> Records to use:

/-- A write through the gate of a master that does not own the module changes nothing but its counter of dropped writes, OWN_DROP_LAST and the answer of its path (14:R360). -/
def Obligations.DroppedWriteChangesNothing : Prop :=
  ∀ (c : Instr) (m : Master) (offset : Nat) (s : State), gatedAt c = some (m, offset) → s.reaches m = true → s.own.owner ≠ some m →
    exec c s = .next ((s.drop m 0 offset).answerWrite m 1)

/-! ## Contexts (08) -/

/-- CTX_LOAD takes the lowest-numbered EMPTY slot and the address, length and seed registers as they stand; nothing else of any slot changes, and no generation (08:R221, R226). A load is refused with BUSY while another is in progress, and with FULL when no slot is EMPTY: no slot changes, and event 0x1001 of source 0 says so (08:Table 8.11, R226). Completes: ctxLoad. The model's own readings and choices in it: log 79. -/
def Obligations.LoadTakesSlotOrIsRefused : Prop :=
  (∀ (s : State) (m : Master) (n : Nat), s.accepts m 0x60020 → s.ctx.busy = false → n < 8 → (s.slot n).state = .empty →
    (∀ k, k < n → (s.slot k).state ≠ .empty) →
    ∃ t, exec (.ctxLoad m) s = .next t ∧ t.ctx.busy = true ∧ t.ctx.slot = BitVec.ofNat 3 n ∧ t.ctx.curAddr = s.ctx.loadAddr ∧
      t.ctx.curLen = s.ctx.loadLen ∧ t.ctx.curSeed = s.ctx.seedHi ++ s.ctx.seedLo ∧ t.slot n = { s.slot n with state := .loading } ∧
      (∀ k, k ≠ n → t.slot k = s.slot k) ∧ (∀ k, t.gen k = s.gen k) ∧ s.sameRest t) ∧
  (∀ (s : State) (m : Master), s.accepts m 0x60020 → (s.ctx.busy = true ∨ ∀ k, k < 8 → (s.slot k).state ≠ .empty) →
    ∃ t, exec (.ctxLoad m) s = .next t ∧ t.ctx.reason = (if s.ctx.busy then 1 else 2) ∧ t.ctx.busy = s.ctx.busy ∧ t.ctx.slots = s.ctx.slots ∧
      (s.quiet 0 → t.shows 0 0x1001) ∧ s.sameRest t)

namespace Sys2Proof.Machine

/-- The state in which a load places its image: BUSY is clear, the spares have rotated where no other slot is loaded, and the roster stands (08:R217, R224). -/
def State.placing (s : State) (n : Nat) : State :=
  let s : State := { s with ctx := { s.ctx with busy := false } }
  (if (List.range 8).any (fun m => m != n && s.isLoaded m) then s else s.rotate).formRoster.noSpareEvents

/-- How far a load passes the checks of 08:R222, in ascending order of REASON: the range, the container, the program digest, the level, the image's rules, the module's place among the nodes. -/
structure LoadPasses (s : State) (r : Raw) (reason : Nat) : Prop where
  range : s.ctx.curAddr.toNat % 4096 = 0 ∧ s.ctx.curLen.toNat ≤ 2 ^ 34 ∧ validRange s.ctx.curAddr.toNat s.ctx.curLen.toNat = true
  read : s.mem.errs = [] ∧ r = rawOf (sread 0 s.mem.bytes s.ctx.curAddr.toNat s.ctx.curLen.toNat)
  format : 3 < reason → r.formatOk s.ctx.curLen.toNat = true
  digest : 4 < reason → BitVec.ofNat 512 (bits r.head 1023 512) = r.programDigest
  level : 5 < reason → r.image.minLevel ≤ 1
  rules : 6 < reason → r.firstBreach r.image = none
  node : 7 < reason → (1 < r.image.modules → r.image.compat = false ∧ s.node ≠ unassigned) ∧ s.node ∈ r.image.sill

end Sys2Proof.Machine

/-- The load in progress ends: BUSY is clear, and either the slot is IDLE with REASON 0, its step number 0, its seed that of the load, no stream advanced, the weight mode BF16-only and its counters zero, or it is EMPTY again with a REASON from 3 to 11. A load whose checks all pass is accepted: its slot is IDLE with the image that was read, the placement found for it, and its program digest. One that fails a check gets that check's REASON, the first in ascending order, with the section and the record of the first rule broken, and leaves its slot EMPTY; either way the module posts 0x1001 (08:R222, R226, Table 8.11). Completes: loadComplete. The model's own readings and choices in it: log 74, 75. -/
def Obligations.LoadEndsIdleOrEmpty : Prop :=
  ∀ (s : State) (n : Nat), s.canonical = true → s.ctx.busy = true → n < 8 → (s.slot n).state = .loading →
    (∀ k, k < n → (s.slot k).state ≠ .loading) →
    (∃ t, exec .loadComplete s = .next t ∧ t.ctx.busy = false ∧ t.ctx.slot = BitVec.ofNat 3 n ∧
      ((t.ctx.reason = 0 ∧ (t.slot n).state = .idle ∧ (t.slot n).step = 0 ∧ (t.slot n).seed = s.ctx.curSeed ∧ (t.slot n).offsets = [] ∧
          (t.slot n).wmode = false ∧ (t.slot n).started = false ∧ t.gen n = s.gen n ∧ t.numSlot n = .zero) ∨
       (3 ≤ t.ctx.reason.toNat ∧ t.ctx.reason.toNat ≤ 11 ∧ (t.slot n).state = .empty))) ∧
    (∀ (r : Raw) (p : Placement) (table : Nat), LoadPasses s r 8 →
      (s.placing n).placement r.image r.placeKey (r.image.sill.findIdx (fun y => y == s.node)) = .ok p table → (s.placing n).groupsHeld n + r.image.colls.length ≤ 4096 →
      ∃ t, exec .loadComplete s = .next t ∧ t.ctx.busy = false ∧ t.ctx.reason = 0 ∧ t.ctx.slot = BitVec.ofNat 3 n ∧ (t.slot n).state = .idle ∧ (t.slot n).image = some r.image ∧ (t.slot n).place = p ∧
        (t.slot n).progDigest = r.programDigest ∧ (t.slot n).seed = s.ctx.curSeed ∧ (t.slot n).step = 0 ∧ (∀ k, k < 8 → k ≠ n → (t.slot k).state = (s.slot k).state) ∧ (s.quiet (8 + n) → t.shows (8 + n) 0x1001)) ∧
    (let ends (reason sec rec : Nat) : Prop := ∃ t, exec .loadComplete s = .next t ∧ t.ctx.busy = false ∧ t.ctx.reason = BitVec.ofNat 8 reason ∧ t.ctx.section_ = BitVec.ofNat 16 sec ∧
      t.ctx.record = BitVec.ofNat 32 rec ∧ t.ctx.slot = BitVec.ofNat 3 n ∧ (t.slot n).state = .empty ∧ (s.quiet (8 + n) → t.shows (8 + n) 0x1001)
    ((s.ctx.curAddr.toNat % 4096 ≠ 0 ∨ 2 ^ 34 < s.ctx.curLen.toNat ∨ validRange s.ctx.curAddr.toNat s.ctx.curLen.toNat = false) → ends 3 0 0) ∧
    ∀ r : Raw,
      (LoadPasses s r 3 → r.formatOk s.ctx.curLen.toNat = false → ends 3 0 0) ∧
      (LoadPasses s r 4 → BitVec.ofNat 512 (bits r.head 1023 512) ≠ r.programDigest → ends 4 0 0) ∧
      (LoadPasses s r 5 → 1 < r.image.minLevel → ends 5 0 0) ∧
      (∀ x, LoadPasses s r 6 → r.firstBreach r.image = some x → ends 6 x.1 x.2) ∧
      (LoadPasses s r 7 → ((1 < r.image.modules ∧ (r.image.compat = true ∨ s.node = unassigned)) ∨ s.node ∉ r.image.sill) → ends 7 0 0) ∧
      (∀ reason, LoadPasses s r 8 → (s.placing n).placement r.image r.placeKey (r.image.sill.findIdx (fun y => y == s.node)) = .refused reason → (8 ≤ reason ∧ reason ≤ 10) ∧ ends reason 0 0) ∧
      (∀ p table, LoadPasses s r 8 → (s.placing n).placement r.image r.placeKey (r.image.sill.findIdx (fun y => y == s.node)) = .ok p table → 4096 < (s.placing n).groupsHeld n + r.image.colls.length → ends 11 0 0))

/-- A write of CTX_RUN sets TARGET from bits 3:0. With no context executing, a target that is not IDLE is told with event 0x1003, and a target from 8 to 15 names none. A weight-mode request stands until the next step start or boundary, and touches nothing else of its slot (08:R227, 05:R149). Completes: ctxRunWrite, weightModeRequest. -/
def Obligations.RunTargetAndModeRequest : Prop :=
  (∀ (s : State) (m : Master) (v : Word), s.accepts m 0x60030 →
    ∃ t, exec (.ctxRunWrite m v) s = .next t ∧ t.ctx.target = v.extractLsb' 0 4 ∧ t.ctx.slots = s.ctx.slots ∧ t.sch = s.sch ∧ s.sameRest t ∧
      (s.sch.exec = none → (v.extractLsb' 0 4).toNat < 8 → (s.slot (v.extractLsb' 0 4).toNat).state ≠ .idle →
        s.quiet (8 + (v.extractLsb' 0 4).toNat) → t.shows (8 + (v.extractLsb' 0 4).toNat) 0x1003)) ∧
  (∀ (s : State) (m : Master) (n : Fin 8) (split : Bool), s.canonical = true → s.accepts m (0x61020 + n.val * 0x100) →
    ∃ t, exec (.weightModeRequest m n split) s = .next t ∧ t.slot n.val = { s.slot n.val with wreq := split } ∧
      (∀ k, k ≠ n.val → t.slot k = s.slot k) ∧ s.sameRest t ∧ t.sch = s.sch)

> Task to carry out: Your task is to quote the lines above, beginning with the first and ending with the one that holds "namespace Sys2Proof.Machine".

> Result of this exercise:
/-- A write through the gate of a master that does not own the module changes nothing but its counter of dropped writes, OWN_DROP_LAST and the answer of its path (14:R360). -/
def Obligations.DroppedWriteChangesNothing : Prop :=
  ∀ (c : Instr) (m : Master) (offset : Nat) (s : State), gatedAt c = some (m, offset) → s.reaches m = true → s.own.owner ≠ some m →
    exec c s = .next ((s.drop m 0 offset).answerWrite m 1)

/-! ## Contexts (08) -/

/-- CTX_LOAD takes the lowest-numbered EMPTY slot and the address, length and seed registers as they stand; nothing else of any slot changes, and no generation (08:R221, R226). A load is refused with BUSY while another is in progress, and with FULL when no slot is EMPTY: no slot changes, and event 0x1001 of source 0 says so (08:Table 8.11, R226). Completes: ctxLoad. The model's own readings and choices in it: log 79. -/
def Obligations.LoadTakesSlotOrIsRefused : Prop :=
  (∀ (s : State) (m : Master) (n : Nat), s.accepts m 0x60020 → s.ctx.busy = false → n < 8 → (s.slot n).state = .empty →
    (∀ k, k < n → (s.slot k).state ≠ .empty) →
    ∃ t, exec (.ctxLoad m) s = .next t ∧ t.ctx.busy = true ∧ t.ctx.slot = BitVec.ofNat 3 n ∧ t.ctx.curAddr = s.ctx.loadAddr ∧
      t.ctx.curLen = s.ctx.loadLen ∧ t.ctx.curSeed = s.ctx.seedHi ++ s.ctx.seedLo ∧ t.slot n = { s.slot n with state := .loading } ∧
      (∀ k, k ≠ n → t.slot k = s.slot k) ∧ (∀ k, t.gen k = s.gen k) ∧ s.sameRest t) ∧
  (∀ (s : State) (m : Master), s.accepts m 0x60020 → (s.ctx.busy = true ∨ ∀ k, k < 8 → (s.slot k).state ≠ .empty) →
    ∃ t, exec (.ctxLoad m) s = .next t ∧ t.ctx.reason = (if s.ctx.busy then 1 else 2) ∧ t.ctx.busy = s.ctx.busy ∧ t.ctx.slots = s.ctx.slots ∧
      (s.quiet 0 → t.shows 0 0x1001) ∧ s.sameRest t)

namespace Sys2Proof.Machine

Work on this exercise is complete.